- _WORK INSTRUCTION_
Return, from the data that follows, each line that holds the word "false".

- _THE INPUT_
[Start of Attachment]
-- ==== Sys2Proof/Machine/Krovtan.lean ====
section
/-! DEFINITION. The Krovtan engine: packet checks, opening and closing of sessions, transactions, responses and notifications
(R358 to R376, R381, Tables 10-1 to 10-7). -/

namespace Sys2Proof.Machine

/-! ### Packets (R360 to R364) -/

/-- Offsets 0 to 19 of a header. -/
def KrovPacket.head (p : KrovPacket) (op : Nat) : Bytes :=
  toBE 2 p.magic ++ toBE 1 p.version ++ toBE 1 p.flags ++ toBE 2 p.session ++ toBE 2 op ++ toBE 4 p.sequence ++ toBE 2 p.tag ++
  toBE 2 p.length ++ toBE 2 p.status ++ toBE 2 p.reserved

def KrovPacket.header (p : KrovPacket) (op : Nat) : Bytes := p.head op ++ toBE 4 p.hcheck

def zeroMac : Bytes := List.replicate 16 0

def KrovPacket.enc (p : KrovPacket) : Bool := tbit p.flags 1
def KrovPacket.retry (p : KrovPacket) : Bool := tbit p.flags 2
/-- Port class of a packet: 1 on the service jack, 0 on the backbone. -/
def KrovPacket.cls (p : KrovPacket) : Nat := if p.port == 2 then 1 else 0

/-- Checks 1 to 3 of Table 10-3. -/
def KrovPacket.formed (p : KrovPacket) (op : Nat) : Bool :=
  p.mac.length == 16 && p.payload.length ≤ 1408 && p.magic == 0xD74B && p.version == 2 && Nat.land p.flags 0xF9 == 0 &&
  p.reserved == 0 && p.hcheck == crc32 (p.head op) && p.length == p.payload.length

/-- The network a packet arrived on, when the module listens at its address; the frame is discarded or counted by its port first
(R341, R344, R358). -/
def M.listens (m : M) (p : KrovPacket) : Option Nat × M :=
  if m.inert || 3 ≤ p.port then (none, m)
  else match m.takeFrame p.port p.vid .other with
    | (none, m1) => (none, m1)
    | (some t, m1) =>
      let here := p.taken && p.udp == m1.udpPort && (p.port == 2 || (!(m1.boot.phase == .recovery) && m1.ibx.addresses)) &&
        (m1.addressesOf (if p.port == 2 then 2 else 0) t).contains p.dst
      (if here then some t else none, m1)

/-- The text under the key stream: encryption and decryption of GCM. -/
def gcmCrypt (key nonce text : Bytes) : Bytes := (List.range text.length).zipWith (fun i b => b ^^^ Config.gcmStream key nonce i) text

/-- The ciphertext with its tag after it (R364). -/
def gcmSeal (key nonce ad plain : Bytes) : Bytes :=
  let c := gcmCrypt key nonce plain
  c ++ toBE 16 (Config.gcmTag key nonce ad c).toNat

/-- The plaintext of a payload whose tag fits. -/
def gcmOpen (key nonce ad sealed : Bytes) : Option Bytes :=
  let c := sealed.take (sealed.length - 16)
  if sealed.drop (sealed.length - 16) = toBE 16 (Config.gcmTag key nonce ad c).toNat then some (gcmCrypt key nonce c) else none

/-- The nonce of an encrypted payload (R364). -/
def Session.nonce (s : Session) (dir seq : Nat) : Bytes := slice s.keyEnc 16 4 ++ toBE 1 dir ++ padTo 3 [] ++ toBE 4 seq

/-- A packet of the module: header, payload sealed when the session is encrypted, MAC. -/
def Session.packet (s : Session) (op tag status flags seq : Nat) (plain : Bytes) : Bytes :=
  let len := if s.enc then plain.length + 16 else plain.length
  let h0 := toBE 2 0xD74B ++ toBE 1 2 ++ toBE 1 (flags + 2 * b2n s.enc) ++ toBE 2 s.id ++ toBE 2 op ++ toBE 4 seq ++ toBE 2 tag ++
    toBE 2 len ++ toBE 2 status ++ toBE 2 0
  let h := h0 ++ toBE 4 (crc32 h0)
  let body := if s.enc then gcmSeal (s.keyEnc.take 16) (s.nonce 1 seq) h plain else plain
  h ++ body ++ (digestBytes (Config.hmac s.keyMac (h ++ body))).take 16

/-- A packet with sequence 0 and a MAC of zeros: answers of an opening (R361, R371). -/
def openingPacket (session op tag status : Nat) (plain : Bytes) : Bytes :=
  let h0 := toBE 2 0xD74B ++ toBE 1 2 ++ toBE 1 1 ++ toBE 2 session ++ toBE 2 op ++ toBE 4 0 ++ toBE 2 tag ++
    toBE 2 plain.length ++ toBE 2 status ++ toBE 2 0
  h0 ++ toBE 4 (crc32 h0) ++ plain ++ zeroMac

/-- Where a packet goes: port class, tenant of the VLAN, address and UDP port of the client (R359). -/
structure Route where
  cls : Nat
  net : Nat
  client : Bytes
  udp : Nat
  deriving DecidableEq, Repr

/-- The way back to the sender of a packet that arrived on a network. -/
def KrovPacket.back (p : KrovPacket) (net : Nat) : Route := ⟨p.cls, net, p.src, p.srcUdp⟩

/-- The way to a session's client. -/
def Session.route (s : Session) : Route := ⟨s.port, s.net, s.client, s.clientUdp⟩

/-- The session's client is where an authenticated request came from (R359). -/
def Session.heardFrom (s : Session) (p : KrovPacket) : Session := { s with client := p.src, clientUdp := p.srcUdp, arrived := p.port }

/-- A packet is queued on SP, or on the carrying port in its VLAN (R335, R359). -/
def M.krovSend (m : M) (r : Route) (packet : Bytes) : M :=
  let body : EthBody := .krovtan r.client r.udp packet
  if r.cls == 1 then m.queueTx 2 ⟨none, body⟩ else m.backboneSend r.net body

/-! ### Sessions -/

def M.setSession (m : M) (place : Nat) (s : Session) : M :=
  { m with krov := { m.krov with sessions := aput place s m.krov.sessions } }

/-- The place that holds a session ID. -/
def M.placeOf (m : M) (id : Nat) : Option (Nat × Session) := m.krov.sessions.find? (fun p => p.2.id == id)

/-- Close a session whose counters reached their end (R371). -/
def M.closeExhausted (m : M) (place : Nat) : M :=
  match aget place m.krov.sessions with
  | some s => if 0xFFFFFFF0 ≤ s.rxHigh || 0xFFFFFFF0 ≤ s.txSeq then m.closeAt place 8 else m
  | none => m

/-- Send a response on a session; a session that is gone sends nothing (R363, R373). -/
def M.sendResponse (m : M) (place op tag status : Nat) (plain : Bytes) : M :=
  match aget place m.krov.sessions with
  | none => m
  | some s =>
    let seq := s.txSeq + 1
    (m.setSession place { s with txSeq := seq }).krovSend s.route (s.packet op tag status 1 seq plain)

/-- Complete a transaction: its response is sent and kept for a repeated request (R374). -/
def M.respond (m : M) (place op tag status : Nat) (plain : Bytes) : M :=
  match aget place m.krov.sessions with
  | none => m
  | some s =>
    let kept := (⟨tag, op, status, plain⟩ :: s.kept.filter (fun k => !(k.tag == tag))).take 64
    let tags := (tag, m.time.tb) :: s.doneTags.filter (fun d => !(d.1 == tag) && m.time.tb < d.2 + 10 * sec)
    (m.setSession place { s with kept := kept, doneTags := tags }).sendResponse place op tag status plain

/-- Sequence within the window: above the highest accepted, or within 64 below it and not seen (R371). -/
def Session.accepts (s : Session) (seq : Nat) : Bool :=
  s.rxHigh < seq || (seq < s.rxHigh && s.rxHigh - seq ≤ 64 && !tbit s.rxMap (s.rxHigh - seq - 1))

/-- Mark a sequence number as seen. -/
def Session.mark (s : Session) (seq : Nat) : Session :=
  if s.rxHigh < seq then
    let d := seq - s.rxHigh
    { s with rxHigh := seq, rxMap := (s.rxMap * 2 ^ d + 2 ^ (d - 1)) % 2 ^ 64 }
  else { s with rxMap := setBitN s.rxMap (s.rxHigh - seq - 1) }

def satCount (n : Nat) : Nat := satAdd n 1 0xFFFFFFFF

/-- A packet dropped at checks 1 to 3, or at check 4 (R362). -/
def M.dropHeader (m : M) : M := { m with krov := { m.krov with cntHeader := (m.krov.cntHeader + 1) % 2 ^ 32 } }
def M.dropNoSession (m : M) : M := { m with krov := { m.krov with cntNoSession := (m.krov.cntNoSession + 1) % 2 ^ 32 } }

/-! ### Opening (R367 to R370, R372) -/

/-- A tenant may open a session on a port class and in a VLAN's network (R367); tenant 255 needs the SVC gate, or the recovery
service. -/
def M.mayOpen (m : M) (cls net tenant : Nat) : Bool :=
  if cls == 1 then tenant == 0 || (tenant == 255 && (tbit m.gates 2 || m.boot.phase == .recovery)) else tenant ≤ 250 && tenant == net

/-- The salt shown for an account that does not exist (R369). -/
def M.hiddenSalt (m : M) (account : Nat) : Bytes :=
  (digestBytes (Config.hmac ((m.deriveKey (label "KV acct hide")).getD []) (toBE 2 account))).take 16

/-- The session limits stand in the way of one more session of a tenant (R372). -/
def M.sessionsFull (m : M) (tenant : Nat) : Bool :=
  let own := m.krov.sessions.filter (fun p => p.2.tenantOwn)
  32 ≤ m.krov.sessions.length ||
  (1 ≤ tenant && tenant ≤ 250 && (24 ≤ own.length || 4 ≤ (own.filter (fun p => p.2.tenant == tenant)).length))

/-- An unused session ID. -/
def M.newSessionId (m : M) : Nat × M :=
  let (x, m1) := m.drawFree
  let id := ((List.range 33).map (fun k => (x.toNat + k) % 65535 + 1)).find? (fun i => (m1.placeOf i).isNone)
  (id.getD 1, m1)

/-- An OPEN request past its checks: a place is reserved as OPENING and the answer sent (Table 10-6a, step 2). -/
def M.reserve (m : M) (net : Nat) (p : KrovPacket) : M :=
  let n := be p.payload 0 2
  let acct := (m.accountFor n).filter (fun a => tbit a.flags 0)
  let (id, m1) := m.newSessionId
  let (r, m2) := m1.draw 4
  let mnonce := randomBytes r 4
  let (kind, (it, salt)) := match acct with
    | some a => (a.kind, (a.verifier.iterations, padTo 16 a.verifier.salt))
    | none => (1, (200000, m2.hiddenSalt n))
  let idle := be p.payload 4 2
  let s : Session := {
    place := .opening (m2.time.tb + 5 * sec), id := id, account := n, tenant := (acct.map Account.tenant).getD 0,
    role := roleOf ((acct.map Account.role).getD 0), enc := tbit (be p.payload 2 2) 0, port := p.cls, net := net, vid := p.vid,
    dst := p.dst, client := p.src, clientUdp := p.srcUdp, arrived := p.port,
    cnonce := slice p.payload 8 16, mnonce := mnonce, auth := p.payload ++ mnonce ++ salt ++ toBE 4 it ++ toBE 2 id,
    keyMac := [], keyEnc := [], rxHigh := 0, rxMap := 0, txSeq := 0, noteSeq := 0, lastAt := m2.time.tb,
    idle := if idle == 0 then 60 else idle, kept := [], doneTags := [], cntSeq := 0, cntMac := 0, cntTag := 0 }
  let m3 := m2.setSession ((freeKey 32 m2.krov.sessions).getD 0) s
  m3.krovSend (p.back net) (openingPacket 0 1 p.tag ksOk (toBE 2 id ++ toBE 1 kind ++ toBE 1 0 ++ toBE 4 it ++ salt ++ mnonce))

/-- OPEN (R368): checks 1 to 4 and 7, then its payload and the session limits. -/
def M.krovOpen (m : M) (net : Nat) (p : KrovPacket) : M :=
  let say (status : Nat) : M := m.krovSend (p.back net) (openingPacket 0 1 p.tag status [])
  let idle := be p.payload 4 2
  if !(p.mac == zeroMac) then m.dropNoSession
  else if p.tag == 0 then m
  else if !(p.status == 0) || !(p.payload.length == 24) || 1 < be p.payload 2 2 || (!(idle == 0) && (idle < 10 || 3600 < idle)) ||
    !(be p.payload 6 2 == 0) then say ksInval
  else if m.sessionsFull (((m.accountFor (be p.payload 0 2)).map Account.tenant).getD 0) then say ksResource
  else m.reserve net p

/-- The keys of a session (R370): MAC key, and encryption key with nonce salt. -/
def sessionKeys (s : Session) (client : Bytes) : Bytes × Bytes :=
  let prk := hkdfExtract (s.cnonce ++ s.mnonce) client
  (digestBytes (Config.hkdfExpand prk (ascii "KRV2 mac")), (digestBytes (Config.hkdfExpand prk (ascii "KRV2 enc"))).take 20)

/-- An opening fails: AUTH after 250 ms, one log entry, a lock after five in a row (R369). -/
def M.openingFails (m : M) (place tag : Nat) (s : Session) : M :=
  let run := getd 0 s.account m.krov.failRun + 1
  let k := m.krov
  let k1 := if run == 5 then { k with failRun := aput s.account 0 k.failRun, lockUntil := aput s.account (m.time.tb + 60 * sec) k.lockUntil }
    else { k with failRun := aput s.account run k.failRun }
  let m1 : M := { m with krov := k1 }
  (m1.setSession place { s with place := .failing (m.time.tb + 250 * ms) tag }).logEntry 0x20 3 s.tenant 0
    (toBE 4 s.account ++ toBE 4 s.arrived)

/-- The session opens and the PROOF response, its sequence 1, is sent (Table 10-6a, step 5). -/
def M.openingDone (m : M) (place tag : Nat) (s : Session) (a : Account) (client : Bytes) : M :=
  let keys := sessionKeys s client
  let s1 : Session := { s with place := .open, tenant := a.tenant, role := roleOf a.role, keyMac := keys.1, keyEnc := keys.2,
                               txSeq := 1, lastAt := m.time.tb }
  let plain := digestBytes (Config.hmac a.verifier.serverKey s.auth) ++ toBE 1 a.tenant ++ toBE 1 a.role ++ toBE 2 s.idle ++
    toBE 2 32 ++ toBE 2 0
  let m1 : M := { m with krov := { m.krov with failRun := adel s.account m.krov.failRun } }
  (m1.setSession place s1).krovSend s1.route (({ s1 with enc := false }).packet 2 tag ksOk 1 1 plain)

/-- PROOF on a place in OPENING (R368, R369). -/
def M.krovProof (m : M) (place : Nat) (s : Session) (p : KrovPacket) : M :=
  if !(p.sequence == 0) then m.setSession place { s with cntSeq := satCount s.cntSeq }
  else if !(p.mac == zeroMac) then m.setSession place { s with cntMac := satCount s.cntMac }
  else if p.tag == 0 then m.setSession place { s with cntTag := satCount s.cntTag }
  else if !(p.status == 0) || !(p.payload.length == 32) then
    ({ m with krov := { m.krov with sessions := adel place m.krov.sessions } }).krovSend s.route (openingPacket s.id 2 p.tag ksInval [])
  else match m.accountFor s.account with
    | none => m.openingFails place p.tag s
    | some a =>
      let client := xorBytes p.payload (digestBytes (Config.hmac a.verifier.storedKey s.auth))
      let fits := digestBytes (Config.sha256 client) == a.verifier.storedKey
      let locked := (aget s.account m.krov.lockUntil).any (fun t => m.time.tb < t)
      if fits && !locked && tbit a.flags 0 && m.mayOpen s.port s.net a.tenant && (s.enc || !tbit a.flags 1) then
        m.openingDone place p.tag s a client
      else m.openingFails place p.tag s
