-- ==== Sys2Proof/Machine/Run.lean ====
section
/-! DEFINITION. How a meaning acts on the machine: on the block alone, or on the block with its host memories; a reset that clears
the host memories empties them (Table 14-2). -/

namespace Sys2Proof.Machine

/-- The machine with the block and memories an operation leaves. -/
def State.after (s : State) (b : M × Sram) : State :=
  { s with m := b.1, sram := if b.1.boot.wipes == s.m.boot.wipes then b.2 else [] }

/-- An operation on the block and the memories.  A command that names nothing the module has (`ok` false) changes nothing
(DESIGN CHOICE, log 80). -/
def State.onBus (s : State) (ok : Bool) (f : M × Sram → M × Sram) : Host.Outcome State Fault Refusal :=
  .next (if ok then s.after (f (s.m, s.sram)) else s)

/-- An operation on the block alone; a command out of range changes nothing (log 80). -/
def State.onM (s : State) (ok : Bool) (f : M → M) : Host.Outcome State Fault Refusal :=
  .next (if ok then s.after (f s.m, s.sram) else s)

/-- No command waits: one timebase period passes, and answers and acknowledgments leave that are due (DESIGN CHOICE, log 20). -/
def State.idle (s : State) : State := s.after (s.m.tick.ackOwed.releaseAnswers, s.sram)

end Sys2Proof.Machine
end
[End of Attachment]
- _SOLUTION FOR THIS TASK_
  (m1.setSession place s1).krovSend s1.route (({ s1 with enc := false }).packet 2 tag ksOk 1 1 plain)
/-- An operation on the block and the memories.  A command that names nothing the module has (`ok` false) changes nothing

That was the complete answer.